Aim of the exercise |
Working from the entries below, tally each line that holds "prevAsn". Give the tally and nothing else.

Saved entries
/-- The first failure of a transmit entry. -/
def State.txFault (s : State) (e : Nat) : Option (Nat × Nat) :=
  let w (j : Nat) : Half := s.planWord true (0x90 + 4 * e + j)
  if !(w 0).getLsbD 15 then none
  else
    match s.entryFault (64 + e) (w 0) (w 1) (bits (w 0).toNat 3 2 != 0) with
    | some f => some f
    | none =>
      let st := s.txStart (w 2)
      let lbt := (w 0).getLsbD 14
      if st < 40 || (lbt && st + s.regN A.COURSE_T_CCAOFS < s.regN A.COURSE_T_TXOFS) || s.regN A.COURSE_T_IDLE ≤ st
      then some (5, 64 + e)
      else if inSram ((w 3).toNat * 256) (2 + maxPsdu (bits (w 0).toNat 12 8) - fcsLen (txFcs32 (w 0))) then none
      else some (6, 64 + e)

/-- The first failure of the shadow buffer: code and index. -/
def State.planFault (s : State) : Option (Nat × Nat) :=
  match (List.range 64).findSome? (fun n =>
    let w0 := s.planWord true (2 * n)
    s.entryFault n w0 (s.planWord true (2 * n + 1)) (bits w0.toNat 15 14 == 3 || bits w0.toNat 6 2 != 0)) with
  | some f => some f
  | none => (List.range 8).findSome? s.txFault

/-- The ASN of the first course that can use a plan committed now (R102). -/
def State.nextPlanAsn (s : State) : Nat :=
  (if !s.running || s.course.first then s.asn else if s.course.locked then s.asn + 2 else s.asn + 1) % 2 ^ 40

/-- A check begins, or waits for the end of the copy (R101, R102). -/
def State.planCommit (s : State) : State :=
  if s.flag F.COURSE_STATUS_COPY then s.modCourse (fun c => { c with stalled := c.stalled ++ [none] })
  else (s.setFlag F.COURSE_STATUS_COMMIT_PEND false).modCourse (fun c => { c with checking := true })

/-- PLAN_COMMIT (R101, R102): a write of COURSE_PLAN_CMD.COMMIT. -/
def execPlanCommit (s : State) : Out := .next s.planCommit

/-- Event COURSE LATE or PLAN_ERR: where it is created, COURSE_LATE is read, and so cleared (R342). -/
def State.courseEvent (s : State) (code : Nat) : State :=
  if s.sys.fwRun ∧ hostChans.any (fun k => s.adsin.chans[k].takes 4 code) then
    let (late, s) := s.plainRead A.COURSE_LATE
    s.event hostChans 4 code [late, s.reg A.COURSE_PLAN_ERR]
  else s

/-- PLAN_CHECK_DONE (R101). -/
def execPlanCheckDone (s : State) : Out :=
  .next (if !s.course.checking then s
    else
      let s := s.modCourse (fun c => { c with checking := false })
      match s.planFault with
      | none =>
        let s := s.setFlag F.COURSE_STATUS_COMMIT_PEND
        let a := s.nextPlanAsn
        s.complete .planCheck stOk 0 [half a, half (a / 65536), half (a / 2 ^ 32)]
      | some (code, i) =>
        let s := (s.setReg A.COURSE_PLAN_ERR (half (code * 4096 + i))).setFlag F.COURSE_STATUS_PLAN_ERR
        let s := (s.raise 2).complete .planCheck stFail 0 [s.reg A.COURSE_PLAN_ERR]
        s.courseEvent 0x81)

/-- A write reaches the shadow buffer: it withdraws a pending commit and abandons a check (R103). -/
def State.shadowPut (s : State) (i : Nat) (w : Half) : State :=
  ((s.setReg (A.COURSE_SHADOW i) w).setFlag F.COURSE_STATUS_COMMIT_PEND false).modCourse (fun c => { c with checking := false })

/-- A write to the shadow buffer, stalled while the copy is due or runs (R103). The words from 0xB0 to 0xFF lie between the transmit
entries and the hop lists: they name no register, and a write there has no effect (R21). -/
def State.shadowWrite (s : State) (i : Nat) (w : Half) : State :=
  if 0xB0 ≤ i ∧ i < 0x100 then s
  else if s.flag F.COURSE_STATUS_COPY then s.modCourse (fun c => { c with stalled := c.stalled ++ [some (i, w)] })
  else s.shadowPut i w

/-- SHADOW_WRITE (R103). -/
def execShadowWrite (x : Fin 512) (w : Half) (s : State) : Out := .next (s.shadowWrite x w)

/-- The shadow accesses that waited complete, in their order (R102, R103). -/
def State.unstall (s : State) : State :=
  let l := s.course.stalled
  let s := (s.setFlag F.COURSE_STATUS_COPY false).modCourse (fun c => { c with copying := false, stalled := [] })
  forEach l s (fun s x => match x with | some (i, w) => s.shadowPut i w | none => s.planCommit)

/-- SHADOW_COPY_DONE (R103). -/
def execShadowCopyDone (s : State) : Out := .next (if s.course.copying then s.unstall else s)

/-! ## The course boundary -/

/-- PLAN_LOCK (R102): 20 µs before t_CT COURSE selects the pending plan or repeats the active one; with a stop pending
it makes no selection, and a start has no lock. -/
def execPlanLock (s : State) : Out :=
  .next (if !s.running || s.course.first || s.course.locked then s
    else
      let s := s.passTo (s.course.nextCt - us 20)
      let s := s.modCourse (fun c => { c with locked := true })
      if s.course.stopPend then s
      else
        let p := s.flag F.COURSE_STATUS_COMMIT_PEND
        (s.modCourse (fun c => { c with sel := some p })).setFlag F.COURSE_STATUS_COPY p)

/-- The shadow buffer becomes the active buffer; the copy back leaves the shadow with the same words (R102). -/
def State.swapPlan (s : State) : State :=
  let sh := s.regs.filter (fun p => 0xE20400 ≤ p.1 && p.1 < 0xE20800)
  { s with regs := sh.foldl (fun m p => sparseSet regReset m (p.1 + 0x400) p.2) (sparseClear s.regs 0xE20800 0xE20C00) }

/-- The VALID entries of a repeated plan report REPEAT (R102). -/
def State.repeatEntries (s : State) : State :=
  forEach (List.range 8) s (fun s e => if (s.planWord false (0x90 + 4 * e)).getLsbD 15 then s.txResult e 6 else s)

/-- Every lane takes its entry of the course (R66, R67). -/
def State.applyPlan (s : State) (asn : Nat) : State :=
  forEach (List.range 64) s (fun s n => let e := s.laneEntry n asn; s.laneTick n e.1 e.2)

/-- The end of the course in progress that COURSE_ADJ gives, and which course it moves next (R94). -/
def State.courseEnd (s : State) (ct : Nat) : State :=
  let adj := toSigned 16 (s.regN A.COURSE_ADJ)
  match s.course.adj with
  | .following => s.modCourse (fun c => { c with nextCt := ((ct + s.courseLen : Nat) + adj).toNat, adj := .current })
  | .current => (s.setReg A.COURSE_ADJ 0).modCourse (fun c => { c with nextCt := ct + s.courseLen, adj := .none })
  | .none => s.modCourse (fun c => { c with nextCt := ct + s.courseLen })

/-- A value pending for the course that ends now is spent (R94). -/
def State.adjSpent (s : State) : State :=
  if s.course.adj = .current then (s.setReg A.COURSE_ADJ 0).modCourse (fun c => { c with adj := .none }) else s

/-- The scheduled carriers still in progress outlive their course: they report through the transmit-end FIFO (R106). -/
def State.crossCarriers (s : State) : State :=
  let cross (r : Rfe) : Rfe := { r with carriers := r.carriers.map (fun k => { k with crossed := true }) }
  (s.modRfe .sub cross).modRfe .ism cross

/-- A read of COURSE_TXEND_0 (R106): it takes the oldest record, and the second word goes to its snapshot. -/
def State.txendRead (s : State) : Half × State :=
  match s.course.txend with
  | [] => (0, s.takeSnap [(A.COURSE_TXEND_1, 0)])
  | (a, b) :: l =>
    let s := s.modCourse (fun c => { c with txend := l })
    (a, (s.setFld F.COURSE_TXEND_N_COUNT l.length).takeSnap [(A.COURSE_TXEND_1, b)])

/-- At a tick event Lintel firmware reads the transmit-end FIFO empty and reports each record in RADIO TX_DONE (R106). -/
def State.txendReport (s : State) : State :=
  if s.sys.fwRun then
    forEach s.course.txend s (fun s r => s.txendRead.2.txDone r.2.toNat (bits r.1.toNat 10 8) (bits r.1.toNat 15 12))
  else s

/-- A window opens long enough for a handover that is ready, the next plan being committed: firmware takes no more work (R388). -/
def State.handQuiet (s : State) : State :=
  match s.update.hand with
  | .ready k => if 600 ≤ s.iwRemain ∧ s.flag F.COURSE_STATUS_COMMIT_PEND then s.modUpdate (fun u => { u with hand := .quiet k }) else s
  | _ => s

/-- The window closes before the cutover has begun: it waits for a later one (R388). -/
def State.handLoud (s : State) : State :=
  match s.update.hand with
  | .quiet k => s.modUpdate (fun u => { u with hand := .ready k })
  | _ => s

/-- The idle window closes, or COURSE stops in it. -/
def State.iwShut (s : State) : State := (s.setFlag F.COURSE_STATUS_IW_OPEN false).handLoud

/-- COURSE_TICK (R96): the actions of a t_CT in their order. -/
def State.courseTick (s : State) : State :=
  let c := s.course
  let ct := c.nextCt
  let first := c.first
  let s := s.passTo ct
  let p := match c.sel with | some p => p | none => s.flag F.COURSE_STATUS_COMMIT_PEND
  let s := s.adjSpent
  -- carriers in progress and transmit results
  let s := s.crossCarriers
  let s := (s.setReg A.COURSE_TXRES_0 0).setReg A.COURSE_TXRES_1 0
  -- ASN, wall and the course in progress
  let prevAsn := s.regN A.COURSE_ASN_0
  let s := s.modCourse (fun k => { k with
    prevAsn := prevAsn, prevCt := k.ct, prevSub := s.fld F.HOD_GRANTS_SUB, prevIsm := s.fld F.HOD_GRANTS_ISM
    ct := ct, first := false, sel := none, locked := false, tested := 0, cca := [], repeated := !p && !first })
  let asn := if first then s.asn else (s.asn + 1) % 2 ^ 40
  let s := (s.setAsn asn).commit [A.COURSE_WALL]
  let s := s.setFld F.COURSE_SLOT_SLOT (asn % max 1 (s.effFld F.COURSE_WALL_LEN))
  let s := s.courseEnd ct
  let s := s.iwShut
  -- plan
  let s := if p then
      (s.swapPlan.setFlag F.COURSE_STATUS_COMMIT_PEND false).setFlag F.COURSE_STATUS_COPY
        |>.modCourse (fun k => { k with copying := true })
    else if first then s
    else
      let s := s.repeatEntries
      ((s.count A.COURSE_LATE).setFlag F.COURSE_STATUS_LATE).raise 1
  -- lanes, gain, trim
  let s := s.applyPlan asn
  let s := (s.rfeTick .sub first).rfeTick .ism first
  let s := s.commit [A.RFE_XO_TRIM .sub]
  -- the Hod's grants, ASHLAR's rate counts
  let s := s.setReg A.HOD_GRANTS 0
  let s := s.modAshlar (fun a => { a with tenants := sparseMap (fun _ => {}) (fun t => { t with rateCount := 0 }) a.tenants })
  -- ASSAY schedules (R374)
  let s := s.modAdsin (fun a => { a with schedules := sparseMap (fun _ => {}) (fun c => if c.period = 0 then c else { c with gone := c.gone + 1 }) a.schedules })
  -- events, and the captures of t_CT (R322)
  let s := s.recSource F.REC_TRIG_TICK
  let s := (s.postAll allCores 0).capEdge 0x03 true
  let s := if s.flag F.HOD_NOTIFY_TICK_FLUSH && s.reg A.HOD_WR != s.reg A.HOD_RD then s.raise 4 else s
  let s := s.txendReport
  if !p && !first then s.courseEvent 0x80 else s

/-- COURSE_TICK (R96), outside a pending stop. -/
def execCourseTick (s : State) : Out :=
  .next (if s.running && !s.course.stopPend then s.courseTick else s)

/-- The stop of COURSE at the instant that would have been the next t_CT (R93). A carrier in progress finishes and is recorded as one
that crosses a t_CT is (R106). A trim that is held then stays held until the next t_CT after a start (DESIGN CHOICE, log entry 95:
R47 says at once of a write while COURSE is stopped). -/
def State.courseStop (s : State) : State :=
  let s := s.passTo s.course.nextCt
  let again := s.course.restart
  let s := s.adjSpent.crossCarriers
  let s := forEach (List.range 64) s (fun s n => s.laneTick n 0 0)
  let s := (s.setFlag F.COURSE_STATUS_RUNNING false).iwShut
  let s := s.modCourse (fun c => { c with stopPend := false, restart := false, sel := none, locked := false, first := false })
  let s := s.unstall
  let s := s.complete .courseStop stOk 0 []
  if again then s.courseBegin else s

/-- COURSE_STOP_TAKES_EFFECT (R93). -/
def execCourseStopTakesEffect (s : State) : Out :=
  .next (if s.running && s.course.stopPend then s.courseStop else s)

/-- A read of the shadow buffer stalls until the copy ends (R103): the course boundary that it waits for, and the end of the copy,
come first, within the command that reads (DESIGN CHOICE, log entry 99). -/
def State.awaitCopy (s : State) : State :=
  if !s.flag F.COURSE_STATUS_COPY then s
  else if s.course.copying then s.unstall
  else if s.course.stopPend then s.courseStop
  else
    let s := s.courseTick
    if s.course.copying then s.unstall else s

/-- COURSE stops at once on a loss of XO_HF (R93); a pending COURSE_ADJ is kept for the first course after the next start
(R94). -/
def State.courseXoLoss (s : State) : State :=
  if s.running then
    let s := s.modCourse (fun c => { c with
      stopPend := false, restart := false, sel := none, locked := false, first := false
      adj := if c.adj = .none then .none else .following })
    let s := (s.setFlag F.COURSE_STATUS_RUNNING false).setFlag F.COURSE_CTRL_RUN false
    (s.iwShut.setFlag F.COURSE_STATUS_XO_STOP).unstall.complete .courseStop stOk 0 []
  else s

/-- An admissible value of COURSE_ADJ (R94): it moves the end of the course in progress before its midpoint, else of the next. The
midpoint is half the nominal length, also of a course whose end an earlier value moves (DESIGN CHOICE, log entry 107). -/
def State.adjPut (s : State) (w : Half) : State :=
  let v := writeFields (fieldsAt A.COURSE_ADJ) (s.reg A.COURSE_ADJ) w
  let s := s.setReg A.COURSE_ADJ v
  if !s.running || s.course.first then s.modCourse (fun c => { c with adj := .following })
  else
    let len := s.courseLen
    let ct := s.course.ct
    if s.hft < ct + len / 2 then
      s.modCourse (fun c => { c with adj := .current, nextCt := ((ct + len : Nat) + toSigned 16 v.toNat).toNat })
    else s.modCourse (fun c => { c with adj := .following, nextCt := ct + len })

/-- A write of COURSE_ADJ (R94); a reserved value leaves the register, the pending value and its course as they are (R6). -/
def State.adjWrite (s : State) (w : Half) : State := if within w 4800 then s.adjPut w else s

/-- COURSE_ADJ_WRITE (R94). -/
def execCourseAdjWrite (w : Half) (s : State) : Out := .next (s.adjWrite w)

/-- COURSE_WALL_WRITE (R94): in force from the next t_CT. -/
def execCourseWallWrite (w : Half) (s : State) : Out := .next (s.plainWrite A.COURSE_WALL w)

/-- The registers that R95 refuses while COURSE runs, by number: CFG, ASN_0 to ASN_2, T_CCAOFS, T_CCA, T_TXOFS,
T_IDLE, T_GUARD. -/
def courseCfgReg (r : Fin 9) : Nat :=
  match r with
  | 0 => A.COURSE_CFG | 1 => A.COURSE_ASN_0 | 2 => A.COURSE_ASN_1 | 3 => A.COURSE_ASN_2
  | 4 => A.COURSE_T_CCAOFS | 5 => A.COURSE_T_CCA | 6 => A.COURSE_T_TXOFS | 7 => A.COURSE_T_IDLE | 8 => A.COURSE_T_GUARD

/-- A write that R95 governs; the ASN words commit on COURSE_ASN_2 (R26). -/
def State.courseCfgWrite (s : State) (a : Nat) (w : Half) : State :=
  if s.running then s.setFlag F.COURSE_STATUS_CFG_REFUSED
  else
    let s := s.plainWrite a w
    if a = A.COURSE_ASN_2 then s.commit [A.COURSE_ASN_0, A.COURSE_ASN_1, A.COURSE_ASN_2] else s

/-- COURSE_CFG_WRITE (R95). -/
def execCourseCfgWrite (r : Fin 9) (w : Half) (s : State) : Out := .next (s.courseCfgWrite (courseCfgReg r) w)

Result below |
2